■ DIRECTIONS FOR THIS TASK: Retype all the data word for word.

[Collected data]
/-- Clearing writes of the status words complete (R55, R90, R234, R302, R332, R362, R400, R414, R436): the bits of the mask go to 0 and
the others stay as they are; ALERT_SUMMARY then shows again every bit whose source still holds. Of the bits that the mask clears, those
that the hardware sets in the same cycle are set again, with the counters that the word has: set wins. That a set falls into the clearing
cycle is an operand of the command (the model's choice, log 63). -/
def Obligations.ClearWritesComplete : Prop :=
  ∀ (s : State) (h : Hdr) (sets : Nat), ∀ mask < 2 ^ 32,
    (∀ n < 104, ClearCompletes (.arithFlagsClear h n ⟨mask, sets⟩) s h (Obj.ARITH_FLAGS n) ⟨mask, sets⟩
      (fun u => u.setObj (Obj.ARITH_FLAGS n) (clearMask (u.obj (Obj.ARITH_FLAGS n)) (mask % 8))) (fun t b => t.arithSets n b)) ∧
    (∀ n < 104, ClearCompletes (.chkStatusClear h n ⟨mask, sets⟩) s h (Obj.CHK_STATUS n) ⟨mask, sets⟩
      (fun u => u.setObj (Obj.CHK_STATUS n) (clearMask (u.obj (Obj.CHK_STATUS n)) mask)) (fun t b => t.chkSets n b)) ∧
    (∀ n < 12, ClearCompletes (.stackHealthClear h n ⟨mask, sets⟩) s h (Obj.STACK_HEALTH n) ⟨mask, sets⟩
      (fun u => u.setObj (Obj.STACK_HEALTH n) (clearMask (u.obj (Obj.STACK_HEALTH n)) mask)) (fun t b => t.stackSets n b)) ∧
    (∀ n < 8, ClearCompletes (.actStatusClear h n ⟨mask, sets⟩) s h (Obj.ACT_STATUS n) ⟨mask, sets⟩
      (fun u => u.setObj (Obj.ACT_STATUS n) (clearMask (u.obj (Obj.ACT_STATUS n)) mask)) (fun t b => t.actSets n b)) ∧
    (∀ n < 16, ClearCompletes (.portHealthClear h n ⟨mask, sets⟩) s h (Obj.PORT_HEALTH n) ⟨mask, sets⟩
      (fun u => u.setObj (Obj.PORT_HEALTH n) (clearMask (u.obj (Obj.PORT_HEALTH n)) mask)) (fun t b => t.portSets n b)) ∧
    ClearCompletes (.stepStatusClear h ⟨mask, sets⟩) s h Obj.STEP_STATUS ⟨mask, sets⟩
      (fun u => u.setObj Obj.STEP_STATUS (clearMask (u.obj Obj.STEP_STATUS) mask)) (fun t b => t.stepStatus (b % 1024)) ∧
    ClearCompletes (.healthClear h ⟨mask, sets⟩) s h Obj.MODULE_HEALTH ⟨mask, sets⟩
      (fun u => u.setObj Obj.MODULE_HEALTH (clearMask (u.obj Obj.MODULE_HEALTH) mask)) (fun t b => t.moduleHealth (b % 4096)) ∧
    ClearCompletes (.pwrStatusClear h ⟨mask, sets⟩) s h Obj.PWR_STATUS ⟨mask, sets⟩
      (fun u => u.setObj Obj.PWR_STATUS (clearMask (u.obj Obj.PWR_STATUS) mask)) (fun t b => t.pwrStatus (b % 256)) ∧
    ClearCompletes (.mgmtStatusClear h ⟨mask, sets⟩) s h Obj.MGMT_STATUS ⟨mask, sets⟩
      (fun u => u.setObj Obj.MGMT_STATUS (clearMask (u.obj Obj.MGMT_STATUS) mask)) (fun t b => t.mgmtStatus (b % 64)) ∧
    ClearCompletes (.alertSummaryClear h ⟨mask, sets⟩) s h Obj.ALERT_SUMMARY ⟨mask, sets⟩
      (fun u => u.setObj Obj.ALERT_SUMMARY (clearMask (u.obj Obj.ALERT_SUMMARY) mask ||| u.alertSources)) (fun t b => t.alert (b % 64))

■ RESULT BELOW:
/-- Clearing writes of the status words complete (R55, R90, R234, R302, R332, R362, R400, R414, R436): the bits of the mask go to 0 and
the others stay as they are; ALERT_SUMMARY then shows again every bit whose source still holds. Of the bits that the mask clears, those
that the hardware sets in the same cycle are set again, with the counters that the word has: set wins. That a set falls into the clearing
cycle is an operand of the command (the model's choice, log 63). -/
def Obligations.ClearWritesComplete : Prop :=
  ∀ (s : State) (h : Hdr) (sets : Nat), ∀ mask < 2 ^ 32,
    (∀ n < 104, ClearCompletes (.arithFlagsClear h n ⟨mask, sets⟩) s h (Obj.ARITH_FLAGS n) ⟨mask, sets⟩
      (fun u => u.setObj (Obj.ARITH_FLAGS n) (clearMask (u.obj (Obj.ARITH_FLAGS n)) (mask % 8))) (fun t b => t.arithSets n b)) ∧
    (∀ n < 104, ClearCompletes (.chkStatusClear h n ⟨mask, sets⟩) s h (Obj.CHK_STATUS n) ⟨mask, sets⟩
      (fun u => u.setObj (Obj.CHK_STATUS n) (clearMask (u.obj (Obj.CHK_STATUS n)) mask)) (fun t b => t.chkSets n b)) ∧
    (∀ n < 12, ClearCompletes (.stackHealthClear h n ⟨mask, sets⟩) s h (Obj.STACK_HEALTH n) ⟨mask, sets⟩
      (fun u => u.setObj (Obj.STACK_HEALTH n) (clearMask (u.obj (Obj.STACK_HEALTH n)) mask)) (fun t b => t.stackSets n b)) ∧
    (∀ n < 8, ClearCompletes (.actStatusClear h n ⟨mask, sets⟩) s h (Obj.ACT_STATUS n) ⟨mask, sets⟩
      (fun u => u.setObj (Obj.ACT_STATUS n) (clearMask (u.obj (Obj.ACT_STATUS n)) mask)) (fun t b => t.actSets n b)) ∧
    (∀ n < 16, ClearCompletes (.portHealthClear h n ⟨mask, sets⟩) s h (Obj.PORT_HEALTH n) ⟨mask, sets⟩
      (fun u => u.setObj (Obj.PORT_HEALTH n) (clearMask (u.obj (Obj.PORT_HEALTH n)) mask)) (fun t b => t.portSets n b)) ∧
    ClearCompletes (.stepStatusClear h ⟨mask, sets⟩) s h Obj.STEP_STATUS ⟨mask, sets⟩
      (fun u => u.setObj Obj.STEP_STATUS (clearMask (u.obj Obj.STEP_STATUS) mask)) (fun t b => t.stepStatus (b % 1024)) ∧
    ClearCompletes (.healthClear h ⟨mask, sets⟩) s h Obj.MODULE_HEALTH ⟨mask, sets⟩
      (fun u => u.setObj Obj.MODULE_HEALTH (clearMask (u.obj Obj.MODULE_HEALTH) mask)) (fun t b => t.moduleHealth (b % 4096)) ∧
    ClearCompletes (.pwrStatusClear h ⟨mask, sets⟩) s h Obj.PWR_STATUS ⟨mask, sets⟩
      (fun u => u.setObj Obj.PWR_STATUS (clearMask (u.obj Obj.PWR_STATUS) mask)) (fun t b => t.pwrStatus (b % 256)) ∧
    ClearCompletes (.mgmtStatusClear h ⟨mask, sets⟩) s h Obj.MGMT_STATUS ⟨mask, sets⟩
      (fun u => u.setObj Obj.MGMT_STATUS (clearMask (u.obj Obj.MGMT_STATUS) mask)) (fun t b => t.mgmtStatus (b % 64)) ∧
    ClearCompletes (.alertSummaryClear h ⟨mask, sets⟩) s h Obj.ALERT_SUMMARY ⟨mask, sets⟩
      (fun u => u.setObj Obj.ALERT_SUMMARY (clearMask (u.obj Obj.ALERT_SUMMARY) mask ||| u.alertSources)) (fun t b => t.alert (b % 64))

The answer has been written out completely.